## Records from a dataset
━━━━━━━━━━━━━━━━

-- ==== Sys2Proof/Laws/State.lean ====
section
/-! SUPPORT. One lemma for each field of the state under each of the named updates, and for each part of a context under its own. -/

namespace Sys2Proof.Machine

open Sys2Proof.Bits

/-! ## State -/

@[simp] theorem State.mapCx_cur (s : State) (f : Ctx → Ctx) : (s.mapCx f).cur = s.cur := rfl
@[simp] theorem State.mapCx_cx (s : State) (f : Ctx → Ctx) : (s.mapCx f).cx = s.cx.map f := rfl
@[simp] theorem State.mapCx_seats (s : State) (f : Ctx → Ctx) : (s.mapCx f).seats = s.seats := rfl
@[simp] theorem State.mapCx_saved (s : State) (f : Ctx → Ctx) : (s.mapCx f).saved = s.saved := rfl
@[simp] theorem State.mapCx_ended (s : State) (f : Ctx → Ctx) : (s.mapCx f).ended = s.ended := rfl
@[simp] theorem State.mapCx_mem (s : State) (f : Ctx → Ctx) : (s.mapCx f).mem = s.mem := rfl
@[simp] theorem State.mapCx_dcb (s : State) (f : Ctx → Ctx) : (s.mapCx f).dcb = s.dcb := rfl
@[simp] theorem State.mapCx_cores (s : State) (f : Ctx → Ctx) : (s.mapCx f).cores = s.cores := rfl
@[simp] theorem State.mapCx_slices (s : State) (f : Ctx → Ctx) : (s.mapCx f).slices = s.slices := rfl
@[simp] theorem State.mapCx_sched (s : State) (f : Ctx → Ctx) : (s.mapCx f).sched = s.sched := rfl
@[simp] theorem State.mapCx_fabric (s : State) (f : Ctx → Ctx) : (s.mapCx f).fabric = s.fabric := rfl
@[simp] theorem State.mapCx_control (s : State) (f : Ctx → Ctx) : (s.mapCx f).control = s.control := rfl
@[simp] theorem State.mapCx_devNum (s : State) (f : Ctx → Ctx) : (s.mapCx f).devNum = s.devNum := rfl
@[simp] theorem State.mapCx_time (s : State) (f : Ctx → Ctx) : (s.mapCx f).time = s.time := rfl
@[simp] theorem State.mapCx_clock (s : State) (f : Ctx → Ctx) : (s.mapCx f).clock = s.clock := rfl
@[simp] theorem State.mapCx_fresh (s : State) (f : Ctx → Ctx) : (s.mapCx f).fresh = s.fresh := rfl
@[simp] theorem State.mapCx_pend (s : State) (f : Ctx → Ctx) : (s.mapCx f).pend = s.pend := rfl
@[simp] theorem State.mapCx_agenda (s : State) (f : Ctx → Ctx) : (s.mapCx f).agenda = s.agenda := rfl
@[simp] theorem State.mapCx_sent (s : State) (f : Ctx → Ctx) : (s.mapCx f).sent = s.sent := rfl

@[simp] theorem State.setCx_cur (s : State) (c : Ctx) : (s.setCx c).cur = s.cur := rfl
@[simp] theorem State.setCx_cx (s : State) (c : Ctx) : (s.setCx c).cx = some c := rfl
@[simp] theorem State.setCx_seats (s : State) (c : Ctx) : (s.setCx c).seats = s.seats := rfl
@[simp] theorem State.setCx_saved (s : State) (c : Ctx) : (s.setCx c).saved = s.saved := rfl
@[simp] theorem State.setCx_ended (s : State) (c : Ctx) : (s.setCx c).ended = s.ended := rfl
@[simp] theorem State.setCx_mem (s : State) (c : Ctx) : (s.setCx c).mem = s.mem := rfl
@[simp] theorem State.setCx_dcb (s : State) (c : Ctx) : (s.setCx c).dcb = s.dcb := rfl
@[simp] theorem State.setCx_cores (s : State) (c : Ctx) : (s.setCx c).cores = s.cores := rfl
@[simp] theorem State.setCx_slices (s : State) (c : Ctx) : (s.setCx c).slices = s.slices := rfl
@[simp] theorem State.setCx_sched (s : State) (c : Ctx) : (s.setCx c).sched = s.sched := rfl
@[simp] theorem State.setCx_fabric (s : State) (c : Ctx) : (s.setCx c).fabric = s.fabric := rfl
@[simp] theorem State.setCx_control (s : State) (c : Ctx) : (s.setCx c).control = s.control := rfl
@[simp] theorem State.setCx_devNum (s : State) (c : Ctx) : (s.setCx c).devNum = s.devNum := rfl
@[simp] theorem State.setCx_time (s : State) (c : Ctx) : (s.setCx c).time = s.time := rfl
@[simp] theorem State.setCx_clock (s : State) (c : Ctx) : (s.setCx c).clock = s.clock := rfl
@[simp] theorem State.setCx_fresh (s : State) (c : Ctx) : (s.setCx c).fresh = s.fresh := rfl
@[simp] theorem State.setCx_pend (s : State) (c : Ctx) : (s.setCx c).pend = s.pend := rfl
@[simp] theorem State.setCx_agenda (s : State) (c : Ctx) : (s.setCx c).agenda = s.agenda := rfl
@[simp] theorem State.setCx_sent (s : State) (c : Ctx) : (s.setCx c).sent = s.sent := rfl

@[simp] theorem State.mapCore_cur (s : State) (k : Nat) (f : Core → Core) : (s.mapCore k f).cur = s.cur := rfl
@[simp] theorem State.mapCore_cx (s : State) (k : Nat) (f : Core → Core) : (s.mapCore k f).cx = s.cx := rfl
@[simp] theorem State.mapCore_seats (s : State) (k : Nat) (f : Core → Core) : (s.mapCore k f).seats = s.seats := rfl
@[simp] theorem State.mapCore_saved (s : State) (k : Nat) (f : Core → Core) : (s.mapCore k f).saved = s.saved := rfl
@[simp] theorem State.mapCore_ended (s : State) (k : Nat) (f : Core → Core) : (s.mapCore k f).ended = s.ended := rfl
@[simp] theorem State.mapCore_mem (s : State) (k : Nat) (f : Core → Core) : (s.mapCore k f).mem = s.mem := rfl
@[simp] theorem State.mapCore_dcb (s : State) (k : Nat) (f : Core → Core) : (s.mapCore k f).dcb = s.dcb := rfl
@[simp] theorem State.mapCore_cores (s : State) (k : Nat) (f : Core → Core) : (s.mapCore k f).cores = put s.cores k (f (s.core k)) := rfl
@[simp] theorem State.mapCore_slices (s : State) (k : Nat) (f : Core → Core) : (s.mapCore k f).slices = s.slices := rfl
@[simp] theorem State.mapCore_sched (s : State) (k : Nat) (f : Core → Core) : (s.mapCore k f).sched = s.sched := rfl
@[simp] theorem State.mapCore_fabric (s : State) (k : Nat) (f : Core → Core) : (s.mapCore k f).fabric = s.fabric := rfl
@[simp] theorem State.mapCore_control (s : State) (k : Nat) (f : Core → Core) : (s.mapCore k f).control = s.control := rfl
@[simp] theorem State.mapCore_devNum (s : State) (k : Nat) (f : Core → Core) : (s.mapCore k f).devNum = s.devNum := rfl
@[simp] theorem State.mapCore_time (s : State) (k : Nat) (f : Core → Core) : (s.mapCore k f).time = s.time := rfl
@[simp] theorem State.mapCore_clock (s : State) (k : Nat) (f : Core → Core) : (s.mapCore k f).clock = s.clock := rfl
@[simp] theorem State.mapCore_fresh (s : State) (k : Nat) (f : Core → Core) : (s.mapCore k f).fresh = s.fresh := rfl
@[simp] theorem State.mapCore_pend (s : State) (k : Nat) (f : Core → Core) : (s.mapCore k f).pend = s.pend := rfl
@[simp] theorem State.mapCore_agenda (s : State) (k : Nat) (f : Core → Core) : (s.mapCore k f).agenda = s.agenda := rfl
@[simp] theorem State.mapCore_sent (s : State) (k : Nat) (f : Core → Core) : (s.mapCore k f).sent = s.sent := rfl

━━━━━━━━━━━━━━━━

The expected response is the full data, reproduced exactly.

-- ==== Sys2Proof/Laws/State.lean ====
section
/-! SUPPORT. One lemma for each field of the state under each of the named updates, and for each part of a context under its own. -/

namespace Sys2Proof.Machine

open Sys2Proof.Bits

/-! ## State -/

@[simp] theorem State.mapCx_cur (s : State) (f : Ctx → Ctx) : (s.mapCx f).cur = s.cur := rfl
@[simp] theorem State.mapCx_cx (s : State) (f : Ctx → Ctx) : (s.mapCx f).cx = s.cx.map f := rfl
@[simp] theorem State.mapCx_seats (s : State) (f : Ctx → Ctx) : (s.mapCx f).seats = s.seats := rfl
@[simp] theorem State.mapCx_saved (s : State) (f : Ctx → Ctx) : (s.mapCx f).saved = s.saved := rfl
@[simp] theorem State.mapCx_ended (s : State) (f : Ctx → Ctx) : (s.mapCx f).ended = s.ended := rfl
@[simp] theorem State.mapCx_mem (s : State) (f : Ctx → Ctx) : (s.mapCx f).mem = s.mem := rfl
@[simp] theorem State.mapCx_dcb (s : State) (f : Ctx → Ctx) : (s.mapCx f).dcb = s.dcb := rfl
@[simp] theorem State.mapCx_cores (s : State) (f : Ctx → Ctx) : (s.mapCx f).cores = s.cores := rfl
@[simp] theorem State.mapCx_slices (s : State) (f : Ctx → Ctx) : (s.mapCx f).slices = s.slices := rfl
@[simp] theorem State.mapCx_sched (s : State) (f : Ctx → Ctx) : (s.mapCx f).sched = s.sched := rfl
@[simp] theorem State.mapCx_fabric (s : State) (f : Ctx → Ctx) : (s.mapCx f).fabric = s.fabric := rfl
@[simp] theorem State.mapCx_control (s : State) (f : Ctx → Ctx) : (s.mapCx f).control = s.control := rfl
@[simp] theorem State.mapCx_devNum (s : State) (f : Ctx → Ctx) : (s.mapCx f).devNum = s.devNum := rfl
@[simp] theorem State.mapCx_time (s : State) (f : Ctx → Ctx) : (s.mapCx f).time = s.time := rfl
@[simp] theorem State.mapCx_clock (s : State) (f : Ctx → Ctx) : (s.mapCx f).clock = s.clock := rfl
@[simp] theorem State.mapCx_fresh (s : State) (f : Ctx → Ctx) : (s.mapCx f).fresh = s.fresh := rfl
@[simp] theorem State.mapCx_pend (s : State) (f : Ctx → Ctx) : (s.mapCx f).pend = s.pend := rfl
@[simp] theorem State.mapCx_agenda (s : State) (f : Ctx → Ctx) : (s.mapCx f).agenda = s.agenda := rfl
@[simp] theorem State.mapCx_sent (s : State) (f : Ctx → Ctx) : (s.mapCx f).sent = s.sent := rfl

@[simp] theorem State.setCx_cur (s : State) (c : Ctx) : (s.setCx c).cur = s.cur := rfl
@[simp] theorem State.setCx_cx (s : State) (c : Ctx) : (s.setCx c).cx = some c := rfl
@[simp] theorem State.setCx_seats (s : State) (c : Ctx) : (s.setCx c).seats = s.seats := rfl
@[simp] theorem State.setCx_saved (s : State) (c : Ctx) : (s.setCx c).saved = s.saved := rfl
@[simp] theorem State.setCx_ended (s : State) (c : Ctx) : (s.setCx c).ended = s.ended := rfl
@[simp] theorem State.setCx_mem (s : State) (c : Ctx) : (s.setCx c).mem = s.mem := rfl
@[simp] theorem State.setCx_dcb (s : State) (c : Ctx) : (s.setCx c).dcb = s.dcb := rfl
@[simp] theorem State.setCx_cores (s : State) (c : Ctx) : (s.setCx c).cores = s.cores := rfl
@[simp] theorem State.setCx_slices (s : State) (c : Ctx) : (s.setCx c).slices = s.slices := rfl
@[simp] theorem State.setCx_sched (s : State) (c : Ctx) : (s.setCx c).sched = s.sched := rfl
@[simp] theorem State.setCx_fabric (s : State) (c : Ctx) : (s.setCx c).fabric = s.fabric := rfl
@[simp] theorem State.setCx_control (s : State) (c : Ctx) : (s.setCx c).control = s.control := rfl
@[simp] theorem State.setCx_devNum (s : State) (c : Ctx) : (s.setCx c).devNum = s.devNum := rfl
@[simp] theorem State.setCx_time (s : State) (c : Ctx) : (s.setCx c).time = s.time := rfl
@[simp] theorem State.setCx_clock (s : State) (c : Ctx) : (s.setCx c).clock = s.clock := rfl
@[simp] theorem State.setCx_fresh (s : State) (c : Ctx) : (s.setCx c).fresh = s.fresh := rfl
@[simp] theorem State.setCx_pend (s : State) (c : Ctx) : (s.setCx c).pend = s.pend := rfl
@[simp] theorem State.setCx_agenda (s : State) (c : Ctx) : (s.setCx c).agenda = s.agenda := rfl
@[simp] theorem State.setCx_sent (s : State) (c : Ctx) : (s.setCx c).sent = s.sent := rfl

@[simp] theorem State.mapCore_cur (s : State) (k : Nat) (f : Core → Core) : (s.mapCore k f).cur = s.cur := rfl
@[simp] theorem State.mapCore_cx (s : State) (k : Nat) (f : Core → Core) : (s.mapCore k f).cx = s.cx := rfl
@[simp] theorem State.mapCore_seats (s : State) (k : Nat) (f : Core → Core) : (s.mapCore k f).seats = s.seats := rfl
@[simp] theorem State.mapCore_saved (s : State) (k : Nat) (f : Core → Core) : (s.mapCore k f).saved = s.saved := rfl
@[simp] theorem State.mapCore_ended (s : State) (k : Nat) (f : Core → Core) : (s.mapCore k f).ended = s.ended := rfl
@[simp] theorem State.mapCore_mem (s : State) (k : Nat) (f : Core → Core) : (s.mapCore k f).mem = s.mem := rfl
@[simp] theorem State.mapCore_dcb (s : State) (k : Nat) (f : Core → Core) : (s.mapCore k f).dcb = s.dcb := rfl
@[simp] theorem State.mapCore_cores (s : State) (k : Nat) (f : Core → Core) : (s.mapCore k f).cores = put s.cores k (f (s.core k)) := rfl
@[simp] theorem State.mapCore_slices (s : State) (k : Nat) (f : Core → Core) : (s.mapCore k f).slices = s.slices := rfl
@[simp] theorem State.mapCore_sched (s : State) (k : Nat) (f : Core → Core) : (s.mapCore k f).sched = s.sched := rfl
@[simp] theorem State.mapCore_fabric (s : State) (k : Nat) (f : Core → Core) : (s.mapCore k f).fabric = s.fabric := rfl
@[simp] theorem State.mapCore_control (s : State) (k : Nat) (f : Core → Core) : (s.mapCore k f).control = s.control := rfl
@[simp] theorem State.mapCore_devNum (s : State) (k : Nat) (f : Core → Core) : (s.mapCore k f).devNum = s.devNum := rfl
@[simp] theorem State.mapCore_time (s : State) (k : Nat) (f : Core → Core) : (s.mapCore k f).time = s.time := rfl
@[simp] theorem State.mapCore_clock (s : State) (k : Nat) (f : Core → Core) : (s.mapCore k f).clock = s.clock := rfl
@[simp] theorem State.mapCore_fresh (s : State) (k : Nat) (f : Core → Core) : (s.mapCore k f).fresh = s.fresh := rfl
@[simp] theorem State.mapCore_pend (s : State) (k : Nat) (f : Core → Core) : (s.mapCore k f).pend = s.pend := rfl
@[simp] theorem State.mapCore_agenda (s : State) (k : Nat) (f : Core → Core) : (s.mapCore k f).agenda = s.agenda := rfl
@[simp] theorem State.mapCore_sent (s : State) (k : Nat) (f : Core → Core) : (s.mapCore k f).sent = s.sent := rfl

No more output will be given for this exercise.